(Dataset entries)
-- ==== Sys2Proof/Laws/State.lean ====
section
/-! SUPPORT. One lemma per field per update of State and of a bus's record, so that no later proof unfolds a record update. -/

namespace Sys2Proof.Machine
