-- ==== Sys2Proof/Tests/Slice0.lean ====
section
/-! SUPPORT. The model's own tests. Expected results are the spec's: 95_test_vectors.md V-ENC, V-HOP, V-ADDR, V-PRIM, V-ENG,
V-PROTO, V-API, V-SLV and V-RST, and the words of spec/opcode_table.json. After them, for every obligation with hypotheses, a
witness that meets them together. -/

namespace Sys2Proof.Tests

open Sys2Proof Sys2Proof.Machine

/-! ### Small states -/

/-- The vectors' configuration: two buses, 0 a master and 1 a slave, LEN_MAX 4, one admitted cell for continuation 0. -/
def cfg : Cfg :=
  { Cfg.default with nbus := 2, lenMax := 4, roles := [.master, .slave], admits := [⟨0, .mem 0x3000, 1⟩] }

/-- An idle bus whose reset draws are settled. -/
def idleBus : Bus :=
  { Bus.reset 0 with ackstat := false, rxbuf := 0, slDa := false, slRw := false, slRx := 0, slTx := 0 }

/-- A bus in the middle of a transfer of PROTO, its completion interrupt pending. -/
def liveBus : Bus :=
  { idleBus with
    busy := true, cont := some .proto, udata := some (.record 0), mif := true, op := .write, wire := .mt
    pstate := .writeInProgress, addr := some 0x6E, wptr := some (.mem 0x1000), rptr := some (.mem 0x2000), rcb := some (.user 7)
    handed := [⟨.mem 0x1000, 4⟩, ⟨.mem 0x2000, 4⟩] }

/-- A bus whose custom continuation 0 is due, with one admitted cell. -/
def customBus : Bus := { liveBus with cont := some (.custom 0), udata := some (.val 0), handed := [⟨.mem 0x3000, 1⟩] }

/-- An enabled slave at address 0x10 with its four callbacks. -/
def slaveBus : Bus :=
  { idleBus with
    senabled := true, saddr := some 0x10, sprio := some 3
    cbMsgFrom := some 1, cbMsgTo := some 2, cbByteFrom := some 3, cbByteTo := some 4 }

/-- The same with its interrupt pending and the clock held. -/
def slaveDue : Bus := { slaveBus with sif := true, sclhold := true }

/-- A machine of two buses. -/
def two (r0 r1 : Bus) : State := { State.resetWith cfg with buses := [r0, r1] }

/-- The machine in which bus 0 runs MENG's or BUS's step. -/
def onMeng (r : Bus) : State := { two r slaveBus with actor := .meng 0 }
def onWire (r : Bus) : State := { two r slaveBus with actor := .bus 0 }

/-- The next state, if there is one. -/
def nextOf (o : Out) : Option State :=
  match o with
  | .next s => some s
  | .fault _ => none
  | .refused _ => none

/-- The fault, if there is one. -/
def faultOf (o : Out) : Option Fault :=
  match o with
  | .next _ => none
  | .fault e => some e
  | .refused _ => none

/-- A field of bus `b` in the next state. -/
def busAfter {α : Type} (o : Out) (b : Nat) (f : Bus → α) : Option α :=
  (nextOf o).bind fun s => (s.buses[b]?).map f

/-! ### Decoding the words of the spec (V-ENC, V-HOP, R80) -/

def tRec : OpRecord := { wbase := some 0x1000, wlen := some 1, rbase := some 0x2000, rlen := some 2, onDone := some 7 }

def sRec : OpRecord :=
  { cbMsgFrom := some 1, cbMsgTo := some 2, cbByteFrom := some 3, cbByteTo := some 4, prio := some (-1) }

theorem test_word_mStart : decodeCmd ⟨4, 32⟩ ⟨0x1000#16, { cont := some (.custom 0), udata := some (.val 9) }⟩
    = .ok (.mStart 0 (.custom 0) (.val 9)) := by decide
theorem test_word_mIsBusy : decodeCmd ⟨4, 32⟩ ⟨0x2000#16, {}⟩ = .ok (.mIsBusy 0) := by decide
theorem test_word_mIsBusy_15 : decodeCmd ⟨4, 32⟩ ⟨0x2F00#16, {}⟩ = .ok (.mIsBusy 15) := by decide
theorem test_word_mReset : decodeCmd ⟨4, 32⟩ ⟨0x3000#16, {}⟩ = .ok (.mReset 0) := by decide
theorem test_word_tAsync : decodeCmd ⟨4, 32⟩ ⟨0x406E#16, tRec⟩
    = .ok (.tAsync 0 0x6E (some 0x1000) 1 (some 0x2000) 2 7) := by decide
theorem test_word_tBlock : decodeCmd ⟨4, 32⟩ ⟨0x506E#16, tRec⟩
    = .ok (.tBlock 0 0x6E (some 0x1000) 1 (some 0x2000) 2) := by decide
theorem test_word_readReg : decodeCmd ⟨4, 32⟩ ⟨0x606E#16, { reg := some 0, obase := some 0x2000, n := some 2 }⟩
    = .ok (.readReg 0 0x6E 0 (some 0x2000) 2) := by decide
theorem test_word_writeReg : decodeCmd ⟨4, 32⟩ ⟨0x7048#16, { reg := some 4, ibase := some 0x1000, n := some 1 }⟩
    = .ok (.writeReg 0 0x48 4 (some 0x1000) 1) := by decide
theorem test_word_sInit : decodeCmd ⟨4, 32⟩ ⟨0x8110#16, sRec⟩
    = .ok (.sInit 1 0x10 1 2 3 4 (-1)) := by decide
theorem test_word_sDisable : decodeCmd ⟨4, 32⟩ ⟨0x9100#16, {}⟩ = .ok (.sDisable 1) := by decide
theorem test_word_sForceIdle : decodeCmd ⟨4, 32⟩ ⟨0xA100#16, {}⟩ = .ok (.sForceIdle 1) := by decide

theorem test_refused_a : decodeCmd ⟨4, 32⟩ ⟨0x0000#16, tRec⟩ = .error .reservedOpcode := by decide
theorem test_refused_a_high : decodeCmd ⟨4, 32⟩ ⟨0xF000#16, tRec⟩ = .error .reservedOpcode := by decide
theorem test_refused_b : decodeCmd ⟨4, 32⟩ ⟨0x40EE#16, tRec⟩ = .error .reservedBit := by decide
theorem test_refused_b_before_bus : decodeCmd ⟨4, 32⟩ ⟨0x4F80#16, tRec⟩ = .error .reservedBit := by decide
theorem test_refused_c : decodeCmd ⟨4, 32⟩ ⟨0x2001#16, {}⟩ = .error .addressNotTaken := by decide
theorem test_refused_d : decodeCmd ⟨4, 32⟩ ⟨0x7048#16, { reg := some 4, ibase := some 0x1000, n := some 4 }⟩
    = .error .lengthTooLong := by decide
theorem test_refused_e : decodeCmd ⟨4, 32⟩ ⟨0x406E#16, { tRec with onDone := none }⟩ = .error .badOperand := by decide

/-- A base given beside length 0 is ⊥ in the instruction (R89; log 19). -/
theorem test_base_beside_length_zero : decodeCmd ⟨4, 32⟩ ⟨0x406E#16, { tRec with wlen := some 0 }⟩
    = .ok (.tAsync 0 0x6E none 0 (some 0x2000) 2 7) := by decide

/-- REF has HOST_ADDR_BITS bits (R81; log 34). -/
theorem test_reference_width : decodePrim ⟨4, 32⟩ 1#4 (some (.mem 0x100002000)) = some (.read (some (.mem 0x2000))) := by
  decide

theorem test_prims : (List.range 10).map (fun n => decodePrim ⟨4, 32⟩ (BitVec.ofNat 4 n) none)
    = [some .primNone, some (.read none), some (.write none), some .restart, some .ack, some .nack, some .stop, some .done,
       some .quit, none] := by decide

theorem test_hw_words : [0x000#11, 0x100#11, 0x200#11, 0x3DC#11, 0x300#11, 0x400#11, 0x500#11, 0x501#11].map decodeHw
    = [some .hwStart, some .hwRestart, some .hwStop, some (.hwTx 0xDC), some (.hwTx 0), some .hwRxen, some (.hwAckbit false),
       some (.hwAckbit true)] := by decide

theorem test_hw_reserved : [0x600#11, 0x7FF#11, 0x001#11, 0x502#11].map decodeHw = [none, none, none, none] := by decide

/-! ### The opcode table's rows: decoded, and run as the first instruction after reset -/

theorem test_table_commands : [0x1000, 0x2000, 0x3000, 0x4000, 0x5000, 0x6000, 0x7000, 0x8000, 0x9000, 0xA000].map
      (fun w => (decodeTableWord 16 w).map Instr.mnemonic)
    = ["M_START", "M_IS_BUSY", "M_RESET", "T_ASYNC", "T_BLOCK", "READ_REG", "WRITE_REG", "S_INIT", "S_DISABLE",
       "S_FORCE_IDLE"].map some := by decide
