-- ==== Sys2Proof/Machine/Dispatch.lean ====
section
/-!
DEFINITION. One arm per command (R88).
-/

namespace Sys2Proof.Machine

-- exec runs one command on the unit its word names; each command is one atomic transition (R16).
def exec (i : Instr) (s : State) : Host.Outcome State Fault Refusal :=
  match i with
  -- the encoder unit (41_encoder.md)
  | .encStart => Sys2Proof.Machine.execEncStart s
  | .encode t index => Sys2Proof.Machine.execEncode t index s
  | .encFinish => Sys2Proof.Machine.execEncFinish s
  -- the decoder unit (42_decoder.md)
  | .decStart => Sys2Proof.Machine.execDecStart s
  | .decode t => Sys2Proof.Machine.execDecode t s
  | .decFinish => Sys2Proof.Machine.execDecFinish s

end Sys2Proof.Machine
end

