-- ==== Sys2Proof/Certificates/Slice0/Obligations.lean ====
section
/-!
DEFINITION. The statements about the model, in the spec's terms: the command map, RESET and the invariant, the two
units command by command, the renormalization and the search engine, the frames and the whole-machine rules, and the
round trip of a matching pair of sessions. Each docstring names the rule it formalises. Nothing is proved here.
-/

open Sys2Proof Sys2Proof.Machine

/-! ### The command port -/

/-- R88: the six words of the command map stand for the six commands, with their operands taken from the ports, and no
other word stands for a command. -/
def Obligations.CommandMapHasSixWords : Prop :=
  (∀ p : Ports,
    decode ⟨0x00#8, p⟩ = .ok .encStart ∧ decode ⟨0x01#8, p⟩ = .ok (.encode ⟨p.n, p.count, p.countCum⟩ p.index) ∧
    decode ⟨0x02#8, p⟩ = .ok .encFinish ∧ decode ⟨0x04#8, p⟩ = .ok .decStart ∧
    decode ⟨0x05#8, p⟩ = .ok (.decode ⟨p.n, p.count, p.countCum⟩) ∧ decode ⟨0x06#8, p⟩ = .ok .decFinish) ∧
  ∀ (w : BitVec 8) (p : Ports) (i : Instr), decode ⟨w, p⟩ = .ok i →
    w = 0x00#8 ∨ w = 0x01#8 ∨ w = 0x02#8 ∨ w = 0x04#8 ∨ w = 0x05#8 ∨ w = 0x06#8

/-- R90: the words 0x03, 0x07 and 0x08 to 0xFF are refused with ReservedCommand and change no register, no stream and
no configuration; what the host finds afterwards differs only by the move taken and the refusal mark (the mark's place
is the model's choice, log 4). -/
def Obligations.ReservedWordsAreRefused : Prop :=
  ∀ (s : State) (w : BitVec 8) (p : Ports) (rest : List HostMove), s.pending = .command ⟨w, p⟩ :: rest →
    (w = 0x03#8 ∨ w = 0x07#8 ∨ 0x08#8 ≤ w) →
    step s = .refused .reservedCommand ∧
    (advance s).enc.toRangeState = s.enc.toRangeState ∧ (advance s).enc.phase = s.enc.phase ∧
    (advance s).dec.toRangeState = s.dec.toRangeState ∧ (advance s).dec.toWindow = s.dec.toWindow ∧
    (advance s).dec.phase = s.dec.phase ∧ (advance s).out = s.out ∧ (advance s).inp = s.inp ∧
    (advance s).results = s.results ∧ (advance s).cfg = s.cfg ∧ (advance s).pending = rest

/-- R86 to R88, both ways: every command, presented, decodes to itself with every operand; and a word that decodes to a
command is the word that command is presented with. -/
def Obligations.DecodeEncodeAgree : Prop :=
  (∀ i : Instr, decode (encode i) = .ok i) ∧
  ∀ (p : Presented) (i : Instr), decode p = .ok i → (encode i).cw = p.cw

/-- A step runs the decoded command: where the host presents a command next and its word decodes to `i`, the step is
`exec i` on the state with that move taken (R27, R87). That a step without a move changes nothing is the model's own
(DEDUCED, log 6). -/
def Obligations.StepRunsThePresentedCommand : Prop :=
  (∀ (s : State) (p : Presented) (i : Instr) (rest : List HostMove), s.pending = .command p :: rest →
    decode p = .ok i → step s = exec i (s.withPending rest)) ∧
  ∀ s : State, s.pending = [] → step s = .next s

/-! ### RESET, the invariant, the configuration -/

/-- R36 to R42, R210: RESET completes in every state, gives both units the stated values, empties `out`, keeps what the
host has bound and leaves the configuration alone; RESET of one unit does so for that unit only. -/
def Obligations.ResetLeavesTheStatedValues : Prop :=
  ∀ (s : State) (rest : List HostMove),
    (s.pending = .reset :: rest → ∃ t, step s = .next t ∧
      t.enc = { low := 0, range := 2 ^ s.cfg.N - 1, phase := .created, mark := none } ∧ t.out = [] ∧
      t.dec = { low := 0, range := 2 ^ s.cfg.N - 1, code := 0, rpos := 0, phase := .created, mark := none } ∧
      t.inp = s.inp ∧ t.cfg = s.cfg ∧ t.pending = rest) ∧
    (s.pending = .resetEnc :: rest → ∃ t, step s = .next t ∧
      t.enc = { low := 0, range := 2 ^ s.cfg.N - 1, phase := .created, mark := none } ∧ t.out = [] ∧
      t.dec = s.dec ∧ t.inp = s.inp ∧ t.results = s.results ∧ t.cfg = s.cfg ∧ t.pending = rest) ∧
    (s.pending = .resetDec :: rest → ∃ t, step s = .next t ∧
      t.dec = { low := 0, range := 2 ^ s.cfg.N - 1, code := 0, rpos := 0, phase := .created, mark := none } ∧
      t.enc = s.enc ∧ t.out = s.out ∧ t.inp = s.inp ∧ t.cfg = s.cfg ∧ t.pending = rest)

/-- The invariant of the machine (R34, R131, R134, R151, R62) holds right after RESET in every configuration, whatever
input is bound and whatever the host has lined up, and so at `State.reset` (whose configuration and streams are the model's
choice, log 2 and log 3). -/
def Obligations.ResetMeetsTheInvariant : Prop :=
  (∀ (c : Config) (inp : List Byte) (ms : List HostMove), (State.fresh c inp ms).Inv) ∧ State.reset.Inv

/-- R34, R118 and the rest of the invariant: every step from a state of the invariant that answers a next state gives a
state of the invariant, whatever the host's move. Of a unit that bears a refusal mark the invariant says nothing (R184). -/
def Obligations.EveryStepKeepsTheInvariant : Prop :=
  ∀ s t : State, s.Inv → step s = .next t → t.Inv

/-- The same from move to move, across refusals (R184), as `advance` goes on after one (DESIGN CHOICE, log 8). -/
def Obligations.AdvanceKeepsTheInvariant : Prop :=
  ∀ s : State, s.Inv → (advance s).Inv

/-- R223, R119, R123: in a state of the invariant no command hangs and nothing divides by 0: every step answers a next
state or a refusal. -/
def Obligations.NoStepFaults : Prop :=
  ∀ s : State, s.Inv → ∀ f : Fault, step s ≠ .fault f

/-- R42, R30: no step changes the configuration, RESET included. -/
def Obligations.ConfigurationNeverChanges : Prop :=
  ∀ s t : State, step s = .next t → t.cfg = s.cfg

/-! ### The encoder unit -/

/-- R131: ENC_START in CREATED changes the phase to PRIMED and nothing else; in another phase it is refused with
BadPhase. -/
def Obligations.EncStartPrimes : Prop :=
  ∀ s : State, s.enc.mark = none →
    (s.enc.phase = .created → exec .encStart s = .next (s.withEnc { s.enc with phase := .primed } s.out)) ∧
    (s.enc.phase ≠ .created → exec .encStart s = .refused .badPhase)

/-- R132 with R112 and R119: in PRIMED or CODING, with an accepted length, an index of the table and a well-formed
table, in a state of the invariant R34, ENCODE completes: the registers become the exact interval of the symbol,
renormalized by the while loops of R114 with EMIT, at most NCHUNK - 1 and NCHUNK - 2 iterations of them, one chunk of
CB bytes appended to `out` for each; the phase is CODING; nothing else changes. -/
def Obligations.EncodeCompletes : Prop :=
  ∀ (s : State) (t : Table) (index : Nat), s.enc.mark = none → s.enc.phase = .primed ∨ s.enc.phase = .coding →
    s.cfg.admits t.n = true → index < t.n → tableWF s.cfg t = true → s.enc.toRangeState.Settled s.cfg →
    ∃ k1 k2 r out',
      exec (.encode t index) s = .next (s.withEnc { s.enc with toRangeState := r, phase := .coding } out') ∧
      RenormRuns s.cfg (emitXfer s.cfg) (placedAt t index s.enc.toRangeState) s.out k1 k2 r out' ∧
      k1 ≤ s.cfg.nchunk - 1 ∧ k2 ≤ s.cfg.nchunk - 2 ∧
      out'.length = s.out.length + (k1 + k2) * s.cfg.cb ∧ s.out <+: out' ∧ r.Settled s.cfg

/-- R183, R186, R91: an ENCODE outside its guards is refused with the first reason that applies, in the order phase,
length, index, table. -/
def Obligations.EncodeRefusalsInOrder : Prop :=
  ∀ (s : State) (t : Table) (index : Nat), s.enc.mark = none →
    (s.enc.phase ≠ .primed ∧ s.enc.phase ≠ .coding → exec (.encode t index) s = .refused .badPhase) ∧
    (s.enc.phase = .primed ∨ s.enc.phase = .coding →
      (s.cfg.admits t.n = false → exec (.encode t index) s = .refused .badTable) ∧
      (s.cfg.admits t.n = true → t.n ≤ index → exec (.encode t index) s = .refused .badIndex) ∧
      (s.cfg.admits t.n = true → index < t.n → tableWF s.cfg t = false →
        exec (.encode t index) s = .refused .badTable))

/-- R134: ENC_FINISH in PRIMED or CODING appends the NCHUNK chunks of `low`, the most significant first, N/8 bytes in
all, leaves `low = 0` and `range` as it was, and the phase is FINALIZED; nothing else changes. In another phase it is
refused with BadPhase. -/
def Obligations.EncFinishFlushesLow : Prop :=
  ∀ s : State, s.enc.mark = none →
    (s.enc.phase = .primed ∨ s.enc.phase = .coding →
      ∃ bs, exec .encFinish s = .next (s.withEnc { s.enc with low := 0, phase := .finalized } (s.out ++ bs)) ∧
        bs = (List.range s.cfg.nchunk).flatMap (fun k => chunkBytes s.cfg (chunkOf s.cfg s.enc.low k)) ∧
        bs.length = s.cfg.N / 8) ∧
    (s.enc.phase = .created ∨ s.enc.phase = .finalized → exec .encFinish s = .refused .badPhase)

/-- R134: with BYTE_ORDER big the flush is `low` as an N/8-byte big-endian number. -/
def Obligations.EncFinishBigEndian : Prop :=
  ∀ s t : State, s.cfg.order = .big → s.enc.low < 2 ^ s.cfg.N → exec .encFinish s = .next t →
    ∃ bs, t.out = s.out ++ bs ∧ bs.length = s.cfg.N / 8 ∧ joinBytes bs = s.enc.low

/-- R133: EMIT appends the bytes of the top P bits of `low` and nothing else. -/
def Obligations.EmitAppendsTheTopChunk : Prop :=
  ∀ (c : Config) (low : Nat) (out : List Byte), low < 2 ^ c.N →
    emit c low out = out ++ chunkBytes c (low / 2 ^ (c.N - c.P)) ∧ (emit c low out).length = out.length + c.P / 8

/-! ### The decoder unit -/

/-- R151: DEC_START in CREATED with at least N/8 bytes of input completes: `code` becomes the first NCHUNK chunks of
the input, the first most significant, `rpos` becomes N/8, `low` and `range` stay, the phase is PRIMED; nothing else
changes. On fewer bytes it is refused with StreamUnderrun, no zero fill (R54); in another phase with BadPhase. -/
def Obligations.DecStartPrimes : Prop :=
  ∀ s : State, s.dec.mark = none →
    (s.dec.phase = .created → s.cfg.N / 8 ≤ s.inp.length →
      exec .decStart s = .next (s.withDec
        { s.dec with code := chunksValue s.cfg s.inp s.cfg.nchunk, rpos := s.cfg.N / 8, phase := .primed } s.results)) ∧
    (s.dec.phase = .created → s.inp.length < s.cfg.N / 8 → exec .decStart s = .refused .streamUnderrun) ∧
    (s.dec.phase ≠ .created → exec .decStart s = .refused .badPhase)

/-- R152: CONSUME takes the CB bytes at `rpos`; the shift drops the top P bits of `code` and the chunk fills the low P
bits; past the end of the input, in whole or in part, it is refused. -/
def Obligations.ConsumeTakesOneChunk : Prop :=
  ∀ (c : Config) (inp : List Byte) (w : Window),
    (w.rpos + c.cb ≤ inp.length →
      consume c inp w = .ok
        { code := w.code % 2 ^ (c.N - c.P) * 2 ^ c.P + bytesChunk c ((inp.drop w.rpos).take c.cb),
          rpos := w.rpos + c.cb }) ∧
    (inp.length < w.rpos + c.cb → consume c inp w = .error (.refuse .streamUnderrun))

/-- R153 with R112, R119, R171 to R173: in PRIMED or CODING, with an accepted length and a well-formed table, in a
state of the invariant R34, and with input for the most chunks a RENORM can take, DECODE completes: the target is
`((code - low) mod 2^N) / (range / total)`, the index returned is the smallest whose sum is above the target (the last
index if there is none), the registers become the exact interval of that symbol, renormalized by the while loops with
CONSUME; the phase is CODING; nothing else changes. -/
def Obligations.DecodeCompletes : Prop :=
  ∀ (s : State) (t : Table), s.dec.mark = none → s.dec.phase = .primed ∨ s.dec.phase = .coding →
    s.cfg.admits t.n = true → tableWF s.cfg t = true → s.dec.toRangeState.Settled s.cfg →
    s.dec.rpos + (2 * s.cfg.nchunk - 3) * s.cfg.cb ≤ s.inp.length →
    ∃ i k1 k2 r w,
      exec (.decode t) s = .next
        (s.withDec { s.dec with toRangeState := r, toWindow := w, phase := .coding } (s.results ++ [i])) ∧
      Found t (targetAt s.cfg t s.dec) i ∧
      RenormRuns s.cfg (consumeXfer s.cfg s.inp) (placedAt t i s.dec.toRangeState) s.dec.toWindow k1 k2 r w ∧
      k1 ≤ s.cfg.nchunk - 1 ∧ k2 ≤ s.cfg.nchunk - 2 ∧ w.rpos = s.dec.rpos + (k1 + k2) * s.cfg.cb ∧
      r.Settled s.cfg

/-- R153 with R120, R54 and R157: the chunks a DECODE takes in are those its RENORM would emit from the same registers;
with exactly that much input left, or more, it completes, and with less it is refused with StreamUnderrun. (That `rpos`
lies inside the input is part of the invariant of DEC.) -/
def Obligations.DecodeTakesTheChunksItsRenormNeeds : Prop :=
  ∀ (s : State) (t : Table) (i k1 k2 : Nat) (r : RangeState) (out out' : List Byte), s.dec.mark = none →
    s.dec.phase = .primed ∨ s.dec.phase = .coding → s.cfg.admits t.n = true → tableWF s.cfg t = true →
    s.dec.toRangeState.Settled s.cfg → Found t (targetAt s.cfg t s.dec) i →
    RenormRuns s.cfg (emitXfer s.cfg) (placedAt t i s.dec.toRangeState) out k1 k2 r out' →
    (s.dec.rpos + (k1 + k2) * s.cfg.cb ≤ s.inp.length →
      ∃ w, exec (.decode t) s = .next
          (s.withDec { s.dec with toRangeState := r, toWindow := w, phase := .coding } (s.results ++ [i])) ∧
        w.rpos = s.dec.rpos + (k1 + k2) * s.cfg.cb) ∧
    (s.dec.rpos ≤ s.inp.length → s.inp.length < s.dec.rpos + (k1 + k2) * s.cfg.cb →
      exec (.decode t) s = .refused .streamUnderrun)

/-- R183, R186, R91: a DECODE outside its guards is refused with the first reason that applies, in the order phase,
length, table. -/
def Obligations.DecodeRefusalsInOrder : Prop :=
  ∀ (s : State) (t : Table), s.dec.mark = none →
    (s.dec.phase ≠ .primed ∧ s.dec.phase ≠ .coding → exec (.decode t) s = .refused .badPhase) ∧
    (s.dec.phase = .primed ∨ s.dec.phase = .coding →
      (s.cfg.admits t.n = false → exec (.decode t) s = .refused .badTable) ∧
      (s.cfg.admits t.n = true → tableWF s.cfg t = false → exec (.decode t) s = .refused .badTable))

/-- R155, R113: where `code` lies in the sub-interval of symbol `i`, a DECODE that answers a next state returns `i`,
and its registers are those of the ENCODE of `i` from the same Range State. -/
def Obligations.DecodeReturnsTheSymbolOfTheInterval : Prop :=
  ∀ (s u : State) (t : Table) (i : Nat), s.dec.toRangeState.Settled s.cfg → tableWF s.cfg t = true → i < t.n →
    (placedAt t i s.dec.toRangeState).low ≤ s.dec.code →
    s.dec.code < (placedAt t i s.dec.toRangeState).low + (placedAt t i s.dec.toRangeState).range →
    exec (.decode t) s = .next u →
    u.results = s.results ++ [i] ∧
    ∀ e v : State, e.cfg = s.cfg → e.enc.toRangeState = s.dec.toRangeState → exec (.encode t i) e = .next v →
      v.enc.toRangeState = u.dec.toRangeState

▶ EXERCISE
Each line in the data where the string "Found" occurs should be identified and copied.

▶ EXERCISE ANSWER
      Found t (targetAt s.cfg t s.dec) i ∧
    s.dec.toRangeState.Settled s.cfg → Found t (targetAt s.cfg t s.dec) i →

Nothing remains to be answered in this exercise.